Hello! Thank you for visiting this blog, dear Reader. Let me share with you a little about myself and God's mercies to me.
My name is Nancie. I am a Chinese Christian living in Singapore. The Lord Jesus Christ saved me in 1990 and my life was wonderfully changed when I became a Christian. I went through many challenges just like everyone else, and have been wonderfully upheld by the Lord Jesus Christ through all the ups and downs.
My name is Nancie. I am a Chinese Christian living in Singapore. The Lord Jesus Christ saved me in 1990 and my life was wonderfully changed when I became a Christian. I went through many challenges just like everyone else, and have been wonderfully upheld by the Lord Jesus Christ through all the ups and downs.
In Dec 2006, I had a severe relapse of clinical depression. At first I was thought to suffer from major depression. But I was diagnosed in late March 2007 to be prone to Bipolar Disorder also known as manic-depressive illness, a brain disorder that causes extreme mood swings from very happy or high moods together with lots of energy (and I am prone to over-strain myself during such times) to very low and depressed moods with low level of energy and constant tiredness (at times with severe feelings of hopeless and worthlessness to the point of having suicidal thoughts and tendency).
I think I have experienced these extreme mood swings for over 20 years or so. But I can only remember more clearly of the 10 or so relapses over the last 18 years prior to my recent diagnosis. These are relapses that occurred just before I became a Christian and then the years after. I could remember them more clearly now because my life was changed significantly after I became a Christian. I have very little memory now of my younger days without Christ. It was through an episode of severe depression that I questioned the purpose of life and whether there is really a God, and if there is whether He cares for me as I was suffering intensely. By God's mercies, I was led to go to church with 2 of my colleagues to seek an answer and God changed my life ever since. I found comfort in God through all the ups and downs in life.
These episodes of depression in the last 18 years usually lasted for a few months before my moods returned to normal. Different from the normal ups and downs we all experience every now and then, Bipolar Disorder's symptoms are very severe. It is a long term medical condition just like diabetes and hypertension that needs to be carefully managed throughout a person's life.

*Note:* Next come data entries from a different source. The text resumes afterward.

-- ==== Sys2Proof/Machine/QueueInterlocked.lean ====
section
/-! DEFINITION. INSQHI, INSQTI, REMQHI and REMQTI (spec/41_queue_insert.md R130, R131;
spec/42_queue_remove.md R150, R151) by the phases of spec/40_queue_common.md R106. Step A is phases 0 to
3, step B phases 4 to 6 (R109); a processor that is alone takes both as one. -/

namespace Sys2Proof.Machine

/-! ## Phases shared by the four -/

/-- The secondary interlock bit of a header's forward link (R104). -/
def interlockSet (forward : Word) : Bool := field forward 0 1 == 1

/-- Phase 2: probe and read the header, and find the interlock (R106, R107, R187). `early` holds the
conditions of phase 1 and `links`, given the header's forward link, those that the checks of later phases
would find: when the interlock is clear and a condition of phase 1 or 2 holds, any of all these may be the
one reported (R188, D8; log 9). The answer is `none` for the failure outcome, and the forward link when the
interlock is clear and no condition of phase 1 or 2 holds. -/
def acquire (header : Word) (early : List Exception) (links : Word → List Exception) (s : State) :
    Res (Option Word × State) :=
  match s.probe header 8 .write with
  | some e => .error (.raise (s.choose e (early.filter (· != e))))
  | none => do
    let (forward, s) ← s.load (some header) header
    let conditions := addCondition (conditionIf (field forward 1 2 != 0) .reservedOperand) early
    if interlockSet forward then
      match conditions with
      | [] => .ok (none, s)
      | e :: rest =>
        if Config.unpredChoice s.draws then .error (.raise (s.choose e rest))
        else .ok (none, { s with draws := s.draws + 1 })
    else do
      s.raiseAny conditions (links forward)
      .ok (some forward, s)

/-! ## Link checks

Phase 4's exception conditions as they stand in memory, each where the links it needs can be read
(R106, R182, R183). They are tests of the memory, not accesses. -/

/-- The check of a link that is followed: quadword aligned, and the longword at `a`, which it leads to,
writable (R131, R150, R151). -/
def State.linkConditions (s : State) (link a : Word) : List Exception :=
  addCondition (conditionIf (!aligned8 link) .reservedOperand) (addCondition (s.probe a 4 .write) [])

/-- INSQHI: the old head's backward link (R130). -/
def State.insqhiLinks (s : State) (header forward : Word) : List Exception :=
  addCondition (s.probe (header + forward + 4) 4 .write) []

/-- INSQTI: the header's backward link, and the old tail's forward link (R131). -/
def State.insqtiLinks (s : State) (header : Word) : List Exception :=
  match s.mem.read4 (header + 4) with
  | some backward => s.linkConditions backward (header + backward)
  | none => []

/-- REMQHI: the removed entry's forward link, and its successor's backward link; nothing on an empty queue
(R150). -/
def State.remqhiLinks (s : State) (header forward : Word) : List Exception :=
  if forward = 0 then []
  else match s.probe (header + forward) 4 .read with
    | some e => [e]
    | none => match s.mem.read4 (header + forward) with
      | some link => s.linkConditions link (header + forward + link + 4)
      | none => []

/-- REMQTI, its header's backward link known: the removed entry's backward link, and its predecessor's
forward link; nothing on an empty queue (R151). -/
def State.remqtiTail (s : State) (header forward backward : Word) : List Exception :=
  if forward = 0 then []
  else match s.probe (header + backward + 4) 4 .read with
    | some e => [e]
    | none => match s.mem.read4 (header + backward + 4) with
      | some link => s.linkConditions link (header + backward + link)
      | none => []

/-- REMQTI: the header's backward link, and what it leads to (R151). -/
def State.remqtiLinks (s : State) (header forward : Word) : List Exception :=
  match s.mem.read4 (header + 4) with
  | some backward =>
    addCondition (conditionIf (!aligned8 backward) .reservedOperand)
      (s.remqtiTail header forward backward)
  | none => []

/-- Both links of the header say empty or neither does, as far as memory holds them (R105, D15; log 15). -/
def consistentHeader (s : State) (header forward : Word) : Bool :=
  match s.mem.read4 (header + 4) with
  | some backward => (forward == 0) == (backward == 0)
  | none => true

/-- Phase 3: set the secondary interlock and keep the operands for step B (R106, R109). -/
def hold (start : State) (op : HeldOp) (header forward : Word) (s : State) : Res State := do
  let s ← s.store (some header) header (forward ||| 1)
  .ok { s with cpu := { s.cpu with
    pending := some { op, header, forward, startRegs := start.cpu.regs } } }

/-- The instruction is complete: nothing is half done. -/
def State.release (s : State) : State := { s with cpu := { s.cpu with pending := none } }

/-- Phase 1 of an insertion (R130, R131, R182). -/
def insertionConditions (entry header : Word) (s : State) : List Exception :=
  addCondition (s.probe entry 8 .write)
    (addCondition
      (conditionIf (!aligned8 entry || !aligned8 header || entry == header) .reservedOperand) [])

/-- Phase 1 of a removal (R150, R151, R182). -/
def removalConditions (header : Word) (addr : Dest) (s : State) : List Exception :=
  addCondition (s.probeDest addr)
    (addCondition (conditionIf (!aligned8 header || addr == .mem header) .reservedOperand) [])

/-- The failure outcome of an insertion: N Z V C = 0 0 0 1 (R107). -/
def insertionFailed (s : State) : State := s.setCC false false false true

/-- The failure outcome of a removal: N Z V C = 0 0 1 1 (R107). -/
def removalFailed (s : State) : State := s.setCC false false true true

/-- A removal that finds the queue empty: `addr` receives the header's address (R150, R151, D16; log 19).
`link` is the address of the header's link that Z is taken from. DESIGN CHOICE (log 16): an `addr` that
overlaps the header is refused here, when no exception condition holds. -/
def removeFromEmpty (header : Word) (addr : Dest) (link : Word) (s : State) : Res State := do
  require (addr.apart header) .overlap
  let (v, s) ← s.load (some header) link
  let s ← s.writeDest addr header
  .ok (s.setCC false (v == 0) true false)

/-! ## Step A -/

/-- Phases 1 to 3 of INSQHI (R130). -/
def acquireInsqhi (start : State) (entry header : Word) (s : State) : Res State := do
  match ← acquire header (insertionConditions entry header s) (s.insqhiLinks header) s with
  | (none, s) => .ok (insertionFailed s)
  | (some forward, s) =>
    require (consistentHeader s header forward) .inconsistentHeader
    hold start (.insqhi entry) header forward s

/-- Phases 1 to 3 of INSQTI (R131). -/
def acquireInsqti (start : State) (entry header : Word) (s : State) : Res State := do
  match ← acquire header (insertionConditions entry header s) (fun _ => s.insqtiLinks header) s with
  | (none, s) => .ok (insertionFailed s)
  | (some forward, s) => hold start (.insqti entry) header forward s

/-- Phases 1 to 3 of REMQHI, and all of it when the queue is empty (R150). -/
def acquireRemqhi (start : State) (header : Word) (addr : Dest) (s : State) : Res State := do
  match ← acquire header (removalConditions header addr s) (s.remqhiLinks header) s with
  | (none, s) => .ok (removalFailed s)
  | (some forward, s) =>
    require (consistentHeader s header forward) .inconsistentHeader
    if forward = 0 then removeFromEmpty header addr header s
    else hold start (.remqhi addr) header forward s

/-- Phases 1 to 3 of REMQTI with its test of the backward link, and all of it when the queue is empty (R151). -/
def acquireRemqti (start : State) (header : Word) (addr : Dest) (s : State) : Res State := do
  match ← acquire header (removalConditions header addr s) (s.remqtiLinks header) s with
  | (none, s) => .ok (removalFailed s)
  | (some forward, s) =>
    let (backward, s) ← s.load (some header) (header + 4)
    s.raiseAny (addCondition (conditionIf (!aligned8 backward) .reservedOperand) [])
      (s.remqtiTail header forward backward)
    require ((forward == 0) == (backward == 0)) .inconsistentHeader
    if forward = 0 then removeFromEmpty header addr (header + 4) s
    else hold start (.remqti addr backward) header forward s

/-! ## Step B

DESIGN CHOICE (log 16): the overlaps of D20 are refused in step B, where the interlock was found clear and
no exception condition holds, before the first link is written. An overlapping operand of an instruction
that raises an exception or finds the interlock set raises it or fails like any other. -/

/-- The entry shares no byte with the header, any entry of the queue or `neighbour` (R130, R131, D20; log 16). -/
def entryApart (entry header forward neighbour : Word) (s : State) : Bool :=
  (neighbour :: header :: s.selfEntries header (header + forward)).all (elementsApart entry)

/-- A destination shares no byte with the header, any entry of the queue or the elements given
(R150, R151, R218, D20; log 16). -/
def destApart (addr : Dest) (header forward : Word) (elements : List Word) (s : State) : Bool :=
  addr.apartAll (header :: elements ++ s.selfEntries header (header + forward))

/-- Phases 4 to 6 of INSQHI (R130). -/
def completeInsqhi (entry header forward : Word) (s : State) : Res State := do
  let succ := header + forward
  s.raiseAny (s.insqhiLinks header forward) []
  require (entryApart entry header forward succ s) .overlap
  let s ← s.store (some header) entry (succ - entry)
  let s ← s.store (some header) (entry + 4) (header - entry)
  let s ← s.store (some header) (succ + 4) (entry - succ)
  let s ← s.store (some header) header (entry - header)
  let (f, s) ← s.load (some header) entry
  let (b, s) ← s.load (some header) (entry + 4)
  .ok (s.setCC false (f == b) false false)

/-- Release the secondary interlock at the tail: write the header's forward link back, unless the header is
itself the `neighbour` whose forward link has just been written (R131, R151). -/
def unlockForward (header forward neighbour : Word) (s : State) : Res State :=
  if neighbour = header then .ok s else s.store (some header) header forward

/-- Phases 4 to 6 of INSQTI (R131). -/
def completeInsqti (entry header forward : Word) (s : State) : Res State := do
  let (backward, s) ← s.load (some header) (header + 4)
  let tail := header + backward
  s.raiseAny (s.linkConditions backward tail) []
  require ((forward == 0) == (backward == 0)) .inconsistentHeader
  require (entryApart entry header forward tail s) .overlap
  let s ← s.store (some header) entry (header - entry)
  let s ← s.store (some header) (entry + 4) (tail - entry)
  let s ← s.store (some header) tail (entry - tail)
  let s ← s.store (some header) (header + 4) (entry - header)
  let s ← unlockForward header forward tail s
  let (f, s) ← s.load (some header) entry
  let (b, s) ← s.load (some header) (entry + 4)
  .ok (s.setCC false (f == b) false false)

/-- Phases 4 to 6 of REMQHI on a queue that is not empty (R150). -/
def completeRemqhi (header : Word) (addr : Dest) (forward : Word) (s : State) : Res State := do
  let entry := header + forward
  s.demand entry 4 .read
  let (link, s) ← s.load (some header) entry
  let succ := entry + link
  s.raiseAny (s.linkConditions link (succ + 4)) []
  require (elementsApart entry succ) .overlap
  require (destApart addr header forward [entry, succ] s) .overlap
  let s ← s.store (some header) (succ + 4) (header - succ)
  let s ← s.store (some header) header (succ - header)
  let (f, s) ← s.load (some header) header
  let s ← s.writeDest addr entry
  .ok (s.setCC false (f == 0) false false)

/-- Phases 4 to 6 of REMQTI on a queue that is not empty (R151). -/
def completeRemqti (header : Word) (addr : Dest) (forward backward : Word) (s : State) :
    Res State := do
  let entry := header + backward
  s.demand (entry + 4) 4 .read
  let (link, s) ← s.load (some header) (entry + 4)
  let pred := entry + link
  s.raiseAny (s.linkConditions link pred) []
  require (elementsApart entry pred) .overlap
  require (destApart addr header forward [entry, pred] s) .overlap
  let s ← s.store (some header) pred (header - pred)
  let s ← s.store (some header) (header + 4) (pred - header)
  let s ← unlockForward header forward pred s
  let (b, s) ← s.load (some header) (header + 4)
  let s ← s.writeDest addr entry
  .ok (s.setCC false (b == 0) false false)

/-- Step B of whichever instruction is half done. -/
def completeHeld (p : Pending) (s : State) : Res State :=
  match p.op with
  | .insqhi entry => completeInsqhi entry p.header p.forward s
  | .insqti entry => completeInsqti entry p.header p.forward s
  | .remqhi addr => completeRemqhi p.header addr p.forward s
  | .remqti addr backward => completeRemqti p.header addr p.forward backward s

/-- What a fault of step B leaves: the header's forward link as it was found, the registers as they were
before the instruction (R106, R189, R190; log 26). -/
def undoHeld (p : Pending) (s : State) : State :=
  { s with
    mem := s.mem.write4 p.header p.forward
    cpu := { s.cpu with regs := p.startRegs, pending := none } }

/-- Step B as a step of its processor (R109). -/
def stepB (p : Pending) (s : State) : Host.Outcome State Fault Refusal :=
  match completeHeld p s with
  | .ok t => .next t.release
  | .error stop => stop.outcome (undoHeld p s)

/-- The outcome of step A. A processor that is alone goes on with step B at once (R109); a fault of step A
leaves the state before the instruction (R190). -/
def afterStepA (start : State) (r : Res State) : Host.Outcome State Fault Refusal :=
  match r with
  | .error stop => stop.outcome start
  | .ok s =>
    match s.cpu.pending with
    | none => .next s
    | some p => if s.alone then stepB p s else .next s

/-! ## The instructions -/

/-- INSQHI entry.ab, header.aq (R130). -/
def execInsqhi (entry header : Specifier) (s : State) : Host.Outcome State Fault Refusal :=
  afterStepA s do
    let (e, h, t) ← evalInsertion .quad entry header s.release
    acquireInsqhi s e h t

/-- INSQTI entry.ab, header.aq (R131). -/
def execInsqti (entry header : Specifier) (s : State) : Host.Outcome State Fault Refusal :=
  afterStepA s do
    let (e, h, t) ← evalInsertion .quad entry header s.release
    acquireInsqti s e h t

/-- REMQHI header.aq, addr.wl (R150). -/
def execRemqhi (header addr : Specifier) (s : State) : Host.Outcome State Fault Refusal :=
  afterStepA s do
    let (h, d, t) ← evalRemoval .quad header addr s.release
    acquireRemqhi s h d t

/-- REMQTI header.aq, addr.wl (R151). -/
def execRemqti (header addr : Specifier) (s : State) : Host.Outcome State Fault Refusal :=
  afterStepA s do
    let (h, d, t) ← evalRemoval .quad header addr s.release
    acquireRemqti s h d t

end Sys2Proof.Machine
end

Through this severe relapse in end 2006, I was led to seek medical and counselling help for the first time, besides praying and reading God's Words plus some other helps. I thank God that after so many years of roller coaster rides with extreme mood swings, I have finally understood the reason behind them. To know that I suffer from this medical condition, that it has a name for it, is helping me to learn to manage it better so that I can live for the glory of God and be able to serve Him more effectively.
The medication, by God's grace, is helping to stabilise my mood and enable me be more functional, so that I can continue to seek and serve God. I thank God for my doctor's valuable helps in treating my illness and helping me to learn to cope so that I can live for the glory of God and serve Him. Currently my condition has improved a lot.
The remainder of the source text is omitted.